» **How to complete this task**
The stretch wanted below opens at the line containing "that is a Word" and closes at the line containing "the program. -/". Please return it exactly, with no other lines.

» **Record set**
-- Opening Marker --

/-- 59 bytes; a total length of 59, and one over the unit; a last byte at 65537; no slot free at a last byte at 65536. -/
theorem witness_IpreasmDropsUnchanged :
    (∃ s : State, s.ops.d.length < 60) ∧
    (∃ s : State, 60 ≤ s.ops.d.length ∧ (rd16 s.ops.d 2).toNat < 60) ∧
    (∃ s : State, 60 ≤ s.ops.d.length ∧ s.ops.d.length < (rd16 s.ops.d 2).toNat) ∧
    (∃ s : State, 60 ≤ (rd16 s.ops.d 2).toNat ∧ (rd16 s.ops.d 2).toNat ≤ s.ops.d.length ∧
      65536 < (rd16 s.ops.d 6).toNat % 8192 * 8 + ((rd16 s.ops.d 2).toNat - 60)) ∧
    ∃ s : State, 60 ≤ (rd16 s.ops.d 2).toNat ∧ (rd16 s.ops.d 2).toNat ≤ s.ops.d.length ∧
      (rd16 s.ops.d 6).toNat % 8192 * 8 + ((rd16 s.ops.d 2).toNat - 60) ≤ 65536 ∧ slotFind s (rd16 s.ops.d 4) = none ∧
      s.params.reasmSlots = some s.reasm.length :=
  ⟨⟨withOps nodeB { d := zeros 59 }, by decide⟩, ⟨withOps nodeB { d := unitWith 59 0 52 }, by decide⟩,
    ⟨withOps nodeB { d := unitWith 61 0 52 }, by decide⟩, ⟨withOps nodeB { d := unitWith 69 0x1FFF 61 }, by decide⟩,
    ⟨{ withOps nodeSlot { d := unitWith 68 0x1FFF 60 } with params := tight, reasm := [(0x9999, slot61)] }, by decide⟩⟩

/-- A new slot and an existing one, both left incomplete. -/
theorem witness_IpreasmStoresFragment :
    (∃ s : State, 60 ≤ (rd16 s.ops.d 2).toNat ∧ (rd16 s.ops.d 2).toNat ≤ s.ops.d.length ∧
      (rd16 s.ops.d 6).toNat % 8192 * 8 + ((rd16 s.ops.d 2).toNat - 60) ≤ 65536 ∧
      false = ((rd16 s.ops.d 6).getLsbD 14 || !(rd16 s.ops.d 6).getLsbD 13) ∧ slotFind s (rd16 s.ops.d 4) = none ∧
      (∀ c, s.params.reasmSlots = some c → s.reasm.length < c) ∧
      (slotInsert Slot.fresh ((rd16 s.ops.d 6).toNat % 8192 * 8) (slice s.ops.d 60 (rd16 s.ops.d 2).toNat) false).expected = none) ∧
    ∃ s : State, 60 ≤ (rd16 s.ops.d 2).toNat ∧ (rd16 s.ops.d 2).toNat ≤ s.ops.d.length ∧
      (rd16 s.ops.d 6).toNat % 8192 * 8 + ((rd16 s.ops.d 2).toNat - 60) ≤ 65536 ∧
      true = ((rd16 s.ops.d 6).getLsbD 14 || !(rd16 s.ops.d 6).getLsbD 13) ∧ slotFind s (rd16 s.ops.d 4) = some slot61 ∧
      (slotInsert slot61 ((rd16 s.ops.d 6).toNat % 8192 * 8) (slice s.ops.d 60 (rd16 s.ops.d 2).toNat) true).expected = some 9 ∧
      (slotInsert slot61 ((rd16 s.ops.d 6).toNat % 8192 * 8) (slice s.ops.d 60 (rd16 s.ops.d 2).toNat) true).cursor = 1 :=
  ⟨⟨withOps nodeB { d := unit61 0x20 0 }, by decide, by decide, by decide, by decide, by decide, (by intro c h; cases h), by decide⟩,
    ⟨withOps nodeSlot { d := unit61 0x00 1 }, by decide⟩⟩

/-- A whole datagram in a new slot, and one that ends an existing slot. -/
theorem witness_IpreasmDeliversComplete :
    (∃ (s : State) (sl : Slot), s.Inv ∧ 60 ≤ (rd16 s.ops.d 2).toNat ∧ (rd16 s.ops.d 2).toNat ≤ s.ops.d.length ∧
      (rd16 s.ops.d 6).toNat % 8192 * 8 + ((rd16 s.ops.d 2).toNat - 60) ≤ 65536 ∧
      true = ((rd16 s.ops.d 6).getLsbD 14 || !(rd16 s.ops.d 6).getLsbD 13) ∧
      (slotFind s (rd16 s.ops.d 4) = none ∧ ∀ c, s.params.reasmSlots = some c → s.reasm.length < c) ∧
      sl = slotInsert Slot.fresh ((rd16 s.ops.d 6).toNat % 8192 * 8) (slice s.ops.d 60 (rd16 s.ops.d 2).toNat) true ∧
      sl.expected = some sl.cursor) ∧
    ∃ (s : State) (sl : Slot), s.Inv ∧ 60 ≤ (rd16 s.ops.d 2).toNat ∧ (rd16 s.ops.d 2).toNat ≤ s.ops.d.length ∧
      (rd16 s.ops.d 6).toNat % 8192 * 8 + ((rd16 s.ops.d 2).toNat - 60) ≤ 65536 ∧
      true = ((rd16 s.ops.d 6).getLsbD 14 || !(rd16 s.ops.d 6).getLsbD 13) ∧ slotFind s (rd16 s.ops.d 4) = some slot61 ∧
      sl = slotInsert slot61 ((rd16 s.ops.d 6).toNat % 8192 * 8) (slice s.ops.d 60 (rd16 s.ops.d 2).toNat) true ∧
      sl.expected = some sl.cursor :=
  ⟨⟨withOps nodeB { d := unit61 0x40 0 }, _, inv_withOps _ _ inv_nodeB, by decide, by decide, by decide, by decide,
      ⟨by decide, by intro c h; cases h⟩, rfl, by decide⟩,
    ⟨withOps nodeSlot { d := unit61 0x40 0 }, _, inv_withOps _ _ inv_nodeSlot, by decide, by decide, by decide, by decide, by decide,
      rfl, by decide⟩⟩

theorem witness_IpreasmIdempotent : ∃ s : State, s.Inv ∧ 60 ≤ (rd16 s.ops.d 2).toNat ∧ (rd16 s.ops.d 2).toNat ≤ s.ops.d.length ∧
    slotFind s (rd16 s.ops.d 4) = some slot61 ∧ ⟨(rd16 s.ops.d 6).toNat % 8192 * 8, (rd16 s.ops.d 2).toNat - 60⟩ ∈ slot61.recs ∧
    (∀ i, i < (rd16 s.ops.d 2).toNat - 60 → slot61.buf.read ((rd16 s.ops.d 6).toNat % 8192 * 8 + i) = some (byteAt s.ops.d (60 + i))) ∧
    ((rd16 s.ops.d 6).getLsbD 14 = true ∨ (rd16 s.ops.d 6).getLsbD 13 = false →
      slot61.expected = some ((rd16 s.ops.d 6).toNat % 8192 * 8 + ((rd16 s.ops.d 2).toNat - 60))) :=
  ⟨withOps nodeSlot { d := unit61 0x20 0 }, inv_withOps _ _ inv_nodeSlot, by decide⟩

/-- Two datagrams, delivered in reverse. -/
theorem witness_ReassemblyAnyOrder : ∃ l, exec .ipfrag (withOps nodeA { d := zeros 1400, proto := 6 }) =
      .next ((withOps nodeA { d := zeros 1400, proto := 6 }).respond { status := .ok, list := l }) ∧
    l.reverse.Perm l ∧ l.length = 2 ∧ slotFind nodeB (nodeA.csrs.txcfg.extractLsb' 0 16) = none ∧
    ∀ c, nodeB.params.reasmSlots = some c → nodeB.reasm.length < c :=
  ⟨_, ipfrag_lists _ (by decide +kernel), List.reverse_perm _, by decide +kernel, by decide, by intro c h; cases h⟩

/-- No record at the cursor but one of length 0; the longest of two. -/
theorem witness_ScanFollowsLongestRecord :
    (∀ r ∈ ([⟨8, 4⟩, ⟨0, 0⟩] : List FragRec), r.off = 0 → r.len = 0) ∧
    (0 < 4 ∧ (⟨0, 4⟩ : FragRec) ∈ ([⟨0, 2⟩, ⟨0, 4⟩] : List FragRec) ∧ ∀ r ∈ ([⟨0, 2⟩, ⟨0, 4⟩] : List FragRec), r.off = 0 → r.len ≤ 4) := by
  decide

/-- Q0 alone, and Q1 chosen where both hold an element. -/
theorem witness_LinkSendStep :
    (∃ (s : State) (draw : Config.Draws) (rest : List Event), s.agenda = .turn .linkSend draw :: rest ∧ s.phase = .run ∧
      s.halted.linkSend = false ∧ s.queues.q0 = ⟨2, 0x0800, []⟩ :: [] ∧ s.queues.q1 = []) ∧
    ∃ (s : State) (draw : Config.Draws) (rest : List Event), s.agenda = .turn .linkSend draw :: rest ∧ s.phase = .run ∧
      s.halted.linkSend = false ∧ s.queues.q1 = ⟨2, 0x0806, rep⟩ :: [] ∧ s.queues.q0 ≠ [] ∧ draw.serveArp = true :=
  ⟨⟨{ moved (.turn .linkSend noDraw) with queues := { Queues.empty with q0 := [⟨2, 0x0800, []⟩] } }, noDraw, [], by decide⟩,
    ⟨{ moved (.turn .linkSend ⟨false, true, true⟩) with queues := nodeFull.queues }, ⟨false, true, true⟩, [], by decide⟩⟩

/-- LR of node B in RUN phase, with one capture offered. -/
def receiving (c : Capture) : State := { nodeB with phase := .run, offered := [c], agenda := [.turn .linkRecv noDraw] }
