-- ==== Sys2Proof/Config.lean ====
section
/-!
DEFINITION. The implementation parameters of spec/00_scope.md R8, as an argument of the model.

R8 fixes each parameter for this hardware or lets a model take it as an argument. The model takes every such row as an
argument: a `Config` is a constant of one core instance (it stands in `State.cfg`, and no step and no host operation
writes it), and `Config.standard` holds the values of this hardware. A statement about every state is therefore a
statement about both values of `NEG_ADDR_POLICY` and of `HIGH_DIGIT_POLICY`, as R59 and R82 ask, about every capacity,
about every negative halt sentinel (93_implementation_defined.md U4) and about every `WORD_BITS >= 64` (U2). (DESIGN CHOICE, safe: assumption log,
entry 1.)
-/

namespace Sys2Proof

/-- `NEG_ADDR_POLICY` (R8, R59, decision D3). -/
inductive NegAddrPolicy where
  /-- A negative effective address raises AddressFault: the default. -/
  | fault
  /-- A negative address is an ordinary key of M. -/
  | map
deriving DecidableEq, Repr

/-- `HIGH_DIGIT_POLICY` (R8, R82, decision D6). -/
inductive HighDigitPolicy where
  /-- Digits above digit 4 of an instruction word are not read: the default. -/
  | ignore
  /-- A non-zero digit above digit 4 is a DecodeError. -/
  | fault
deriving DecidableEq, Repr

/-- The parameters of one core instance (R8). A capacity of `none` is unbounded. -/
structure Config where
  /-- `WORD_BITS` -/
  wordBits : Nat
  /-- `HALT_SENTINEL`, the value `halt` writes to IP -/
  haltSentinel : Int
  /-- `NEG_ADDR_POLICY` -/
  negAddrPolicy : NegAddrPolicy
  /-- `HIGH_DIGIT_POLICY` -/
  highDigitPolicy : HighDigitPolicy
  /-- `MEM_CAPACITY`, a cap on the count of present addresses (R60) -/
  memCapacity : Option Nat
  /-- `IQ_CAPACITY` (R164, R213) -/
  iqCapacity : Option Nat
  /-- `OQ_CAPACITY` (R164) -/
  oqCapacity : Option Nat
deriving DecidableEq, Repr

/-- The parameter values of this hardware (R8). -/
def Config.standard : Config :=
  { wordBits := 64
    haltSentinel := -1
    negAddrPolicy := .fault
    highDigitPolicy := .ignore
    memCapacity := none
    iqCapacity := none
    oqCapacity := none }

/-- `WORD_MIN` of this instance. -/
def Config.wordMin (c : Config) : Int := Sys2Proof.wordMin c.wordBits

/-- `WORD_MAX` of this instance. -/
def Config.wordMax (c : Config) : Int := Sys2Proof.wordMax c.wordBits

/-- R9: `v` is a Word of this instance. -/
abbrev Config.IsWord (c : Config) (v : Int) : Prop := c.wordMin ≤ v ∧ v ≤ c.wordMax

/-- `IP_RESET` (R8, R272). -/
def ipReset : Int := 0

/-- `RB_RESET` (R8, decision D8). -/
def rbReset : Int := 0

end Sys2Proof
end

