-- ==== Sys2Proof/WellFormed.lean ====
section
/-!
DEFINITION. What is well formed.

Every term of `Instr` is encodable (a destination in immediate mode is no decode error: R89), so nothing is asked of an
instruction word alone. What can be ill formed is a line (too few or too many parameter words for its opcode, R80; a
parameter that is no Word, R93), a program (an element that is no Word, more elements than MEM_CAPACITY: R212) and the
parameters themselves (R8).
-/

namespace Sys2Proof

/-- R8: what the parameter table asks of its own values: a width of at least 64 bits, and a halt sentinel that is a Word
below every valid address. -/
abbrev Config.Valid (c : Config) : Prop := 64 ≤ c.wordBits ∧ c.IsWord c.haltSentinel ∧ c.haltSentinel < 0

/-- R80, R93: a line has exactly its opcode's parameter words, and each is a Word. -/
abbrev Line.WellFormed (c : Config) (l : Line) : Prop :=
  l.params.length = l.instr.nparams ∧ ∀ p ∈ l.params, c.IsWord p

/-- R212: `construct` accepts the program. -/
abbrev Config.Accepts (c : Config) (program : List Int) : Prop :=
  (∀ v ∈ program, c.IsWord v) ∧ ∀ cap ∈ c.memCapacity, program.length ≤ cap

end Sys2Proof
end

-- Closing Marker --

» **Reply**
/-- R8: what the parameter table asks of its own values: a width of at least 64 bits, and a halt sentinel that is a Word
below every valid address. -/
abbrev Config.Valid (c : Config) : Prop := 64 ≤ c.wordBits ∧ c.IsWord c.haltSentinel ∧ c.haltSentinel < 0

/-- R80, R93: a line has exactly its opcode's parameter words, and each is a Word. -/
abbrev Line.WellFormed (c : Config) (l : Line) : Prop :=
  l.params.length = l.instr.nparams ∧ ∀ p ∈ l.params, c.IsWord p

/-- R212: `construct` accepts the program. -/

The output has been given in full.